Plasmids plucBS and pGAPDHBS were used to generate probes for RNase protection assays (RPA). Plasmid plucBS was derived from the −81 to +80 HIV-1 LTR-luciferase plasmid by PCR using primers 5′-CTAGCAAAATAGGCTGTCCC-3′ (sense) and 5′-TCCGGCGCCATGTTCACCTCG-3′ (antisense) and cloned into the SmaI-SacII site of pBluescript KS+ (Stratagene, Calif.). Plasmid plucBS was linearized with EcoRI, from which RNase protection probes were synthesized by T7 RNA polymerase, which produce a 152-nucleotide probe and, after RNase protection, a 110-nucleotide protected product. Plasmid pGAPDHBS was derived from pHcGAP (American Type Culture Collection, Rockville, Md.), which contains the human glyceraldehyde-3-phosphate dehydrogenase (GAPDH) cDNA. Plasmid pHcGAP was cleaved with XbaI and HindIII, and the resulting 554-bp fragment was cloned into XbaI-HindIII-digested pBluescript KS+ (Stratagene). RNase protection probes were generated by cleaving plasmid pGAPDHBS with HindIII. Runoff transcripts synthesized by T7 RNA polymerase produced a 590-nucleotide probe and, after RNase protection, a 554-nucleotide protected product.
Cells.
Jurkat and H9 cells were grown and maintained in RPMI medium supplemented with 10% fetal bovine serum, while HeLa cells were grown and maintained in Dulbecco’s modified Eagle medium supplemented with 10% calf serum.
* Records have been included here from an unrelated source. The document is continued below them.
@[simp] theorem serveReads_fields (n : Nat) : ∀ s : State,
    (serveReads n s).arch.flash = s.arch.flash ∧ (serveReads n s).arch.op = s.arch.op
    ∧ (serveReads n s).arch.own = s.arch.own ∧ (serveReads n s).arch.parts = s.arch.parts
    ∧ (serveReads n s).arch.outbound = s.arch.outbound ∧ (serveReads n s).arch.lastAssigned = s.arch.lastAssigned
    ∧ (serveReads n s).arch.latest = s.arch.latest ∧ (serveReads n s).arch.failureRun = s.arch.failureRun
    ∧ (serveReads n s).arch.state = s.arch.state ∧ (serveReads n s).arch.roundRobin = s.arch.roundRobin
    ∧ (serveReads n s).arch.releaseTicket = s.arch.releaseTicket
    ∧ (serveReads n s).arch.abandoned = s.arch.abandoned ∧ (serveReads n s).wit.origins = s.wit.origins
    ∧ (serveReads n s).wit.marks = s.wit.marks ∧ (serveReads n s).wit.secured = s.wit.secured
    ∧ (serveReads n s).wit.ownFloor = s.wit.ownFloor ∧ (serveReads n s).wit.yearStart = s.wit.yearStart
    ∧ (serveReads n s).wit.lagHoldoff = s.wit.lagHoldoff ∧ (serveReads n s).retr.answers = s.retr.answers
    ∧ (serveReads n s).retr.flags = s.retr.flags ∧ (serveReads n s).port.state = s.port.state
    ∧ (serveReads n s).port.timeQ = s.port.timeQ ∧ (serveReads n s).port.recordQ = s.port.recordQ
    ∧ (serveReads n s).port.markQ = s.port.markQ ∧ (serveReads n s).port.gapQ = s.port.gapQ
    ∧ (serveReads n s).port.answerQ = s.port.answerQ ∧ (serveReads n s).port.presenceQ = s.port.presenceQ
    ∧ (serveReads n s).port.onLine = s.port.onLine ∧ (serveReads n s).port.errorRun = s.port.errorRun
    ∧ (serveReads n s).port.silentSince = s.port.silentSince ∧ (serveReads n s).port.activeSince = s.port.activeSince := by
  induction n with
  | zero => intro s; simp [serveReads]
  | succ n ih =>
    intro s
    simp only [serveReads]
    split
    · simp
    · simpa using ih (serveOne s)

@[simp] theorem flashIdle_fields (s : State) :
    (flashIdle s).arch.flash = s.arch.flash ∧ (flashIdle s).arch.own = s.arch.own
    ∧ (flashIdle s).arch.parts = s.arch.parts ∧ (flashIdle s).arch.latest = s.arch.latest
    ∧ (flashIdle s).arch.failureRun = s.arch.failureRun ∧ (flashIdle s).arch.state = s.arch.state
    ∧ (flashIdle s).arch.releaseTicket = s.arch.releaseTicket ∧ (flashIdle s).wit.origins = s.wit.origins
    ∧ (flashIdle s).wit.marks = s.wit.marks ∧ (flashIdle s).wit.secured = s.wit.secured
    ∧ (flashIdle s).wit.ownFloor = s.wit.ownFloor ∧ (flashIdle s).wit.yearStart = s.wit.yearStart
    ∧ (flashIdle s).wit.lagHoldoff = s.wit.lagHoldoff ∧ (flashIdle s).retr.answers = s.retr.answers
    ∧ (flashIdle s).retr.flags = s.retr.flags ∧ (flashIdle s).port.state = s.port.state
    ∧ (flashIdle s).port.timeQ = s.port.timeQ ∧ (flashIdle s).port.recordQ = s.port.recordQ
    ∧ (flashIdle s).port.markQ = s.port.markQ ∧ (flashIdle s).port.gapQ = s.port.gapQ
    ∧ (flashIdle s).port.answerQ = s.port.answerQ ∧ (flashIdle s).port.presenceQ = s.port.presenceQ
    ∧ (flashIdle s).port.onLine = s.port.onLine ∧ (flashIdle s).port.errorRun = s.port.errorRun
    ∧ (flashIdle s).port.silentSince = s.port.silentSince ∧ (flashIdle s).port.activeSince = s.port.activeSince := by
  simp only [flashIdle]; (repeat' split) <;> simp

@[simp] theorem programFailed_fields (s : State) :
    (programFailed s).arch.flash = s.arch.flash ∧ (programFailed s).arch.op = s.arch.op
    ∧ (programFailed s).arch.own = s.arch.own ∧ (programFailed s).arch.parts = s.arch.parts
    ∧ (programFailed s).arch.outbound = s.arch.outbound ∧ (programFailed s).arch.requests = s.arch.requests
    ∧ (programFailed s).arch.lastAssigned = s.arch.lastAssigned ∧ (programFailed s).arch.latest = s.arch.latest
    ∧ (programFailed s).arch.roundRobin = s.arch.roundRobin
    ∧ (programFailed s).arch.releaseTicket = s.arch.releaseTicket
    ∧ (programFailed s).arch.abandoned = s.arch.abandoned ∧ (programFailed s).retr.jobs = s.retr.jobs
    ∧ (programFailed s).retr.answers = s.retr.answers ∧ (programFailed s).year.rows = s.year.rows
    ∧ (programFailed s).year.minutes = s.year.minutes ∧ (programFailed s).year.fstops = s.year.fstops
    ∧ (programFailed s).year.coldFiring = s.year.coldFiring ∧ (programFailed s).year.totals = s.year.totals
    ∧ (programFailed s).year.openYear = s.year.openYear ∧ (programFailed s).year.resume = s.year.resume
    ∧ (programFailed s).year.compareDue = s.year.compareDue := by
  simp only [programFailed]; (repeat' split) <;> simp

@[simp] theorem ringAfterProgram_fields (a : Area) (good : Bool) (r : Rec) (s : State) :
    (ringAfterProgram a good r s).arch.flash = s.arch.flash ∧ (ringAfterProgram a good r s).arch.op = s.arch.op
    ∧ (ringAfterProgram a good r s).arch.outbound = s.arch.outbound
    ∧ (ringAfterProgram a good r s).arch.requests = s.arch.requests
    ∧ (ringAfterProgram a good r s).arch.lastAssigned = s.arch.lastAssigned
    ∧ (ringAfterProgram a good r s).arch.latest = s.arch.latest
    ∧ (ringAfterProgram a good r s).arch.failureRun = s.arch.failureRun
    ∧ (ringAfterProgram a good r s).arch.state = s.arch.state
    ∧ (ringAfterProgram a good r s).arch.roundRobin = s.arch.roundRobin
    ∧ (ringAfterProgram a good r s).arch.releaseTicket = s.arch.releaseTicket
    ∧ (ringAfterProgram a good r s).arch.abandoned = s.arch.abandoned := by
  simp [ringAfterProgram]

@[simp] theorem ownArchived_fields (r : Rec) (s : State) :
    (ownArchived r s).wit.origins = s.wit.origins ∧ (ownArchived r s).wit.jobs = s.wit.jobs
    ∧ (ownArchived r s).wit.work = s.wit.work ∧ (ownArchived r s).wit.marks = s.wit.marks
    ∧ (ownArchived r s).wit.secured = s.wit.secured ∧ (ownArchived r s).wit.ownFloor = s.wit.ownFloor
    ∧ (ownArchived r s).wit.lagHoldoff = s.wit.lagHoldoff ∧ (ownArchived r s).retr.jobs = s.retr.jobs
    ∧ (ownArchived r s).retr.answers = s.retr.answers := by
  simp only [ownArchived]; (repeat' split) <;> simp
The polyclonal Jurkat-LTRluc cell line was constructed by stable transfection of the plasmid HIV-1 LTR-luc/CEP4 into Jurkat cells by electroporation. Briefly, 5 × 106 cells were electroporated with 10 μg of plasmid at 250 V and 960 μF. At 48 h posttransfection, cells were placed in medium containing 0.2 mg of hygromycin B per ml.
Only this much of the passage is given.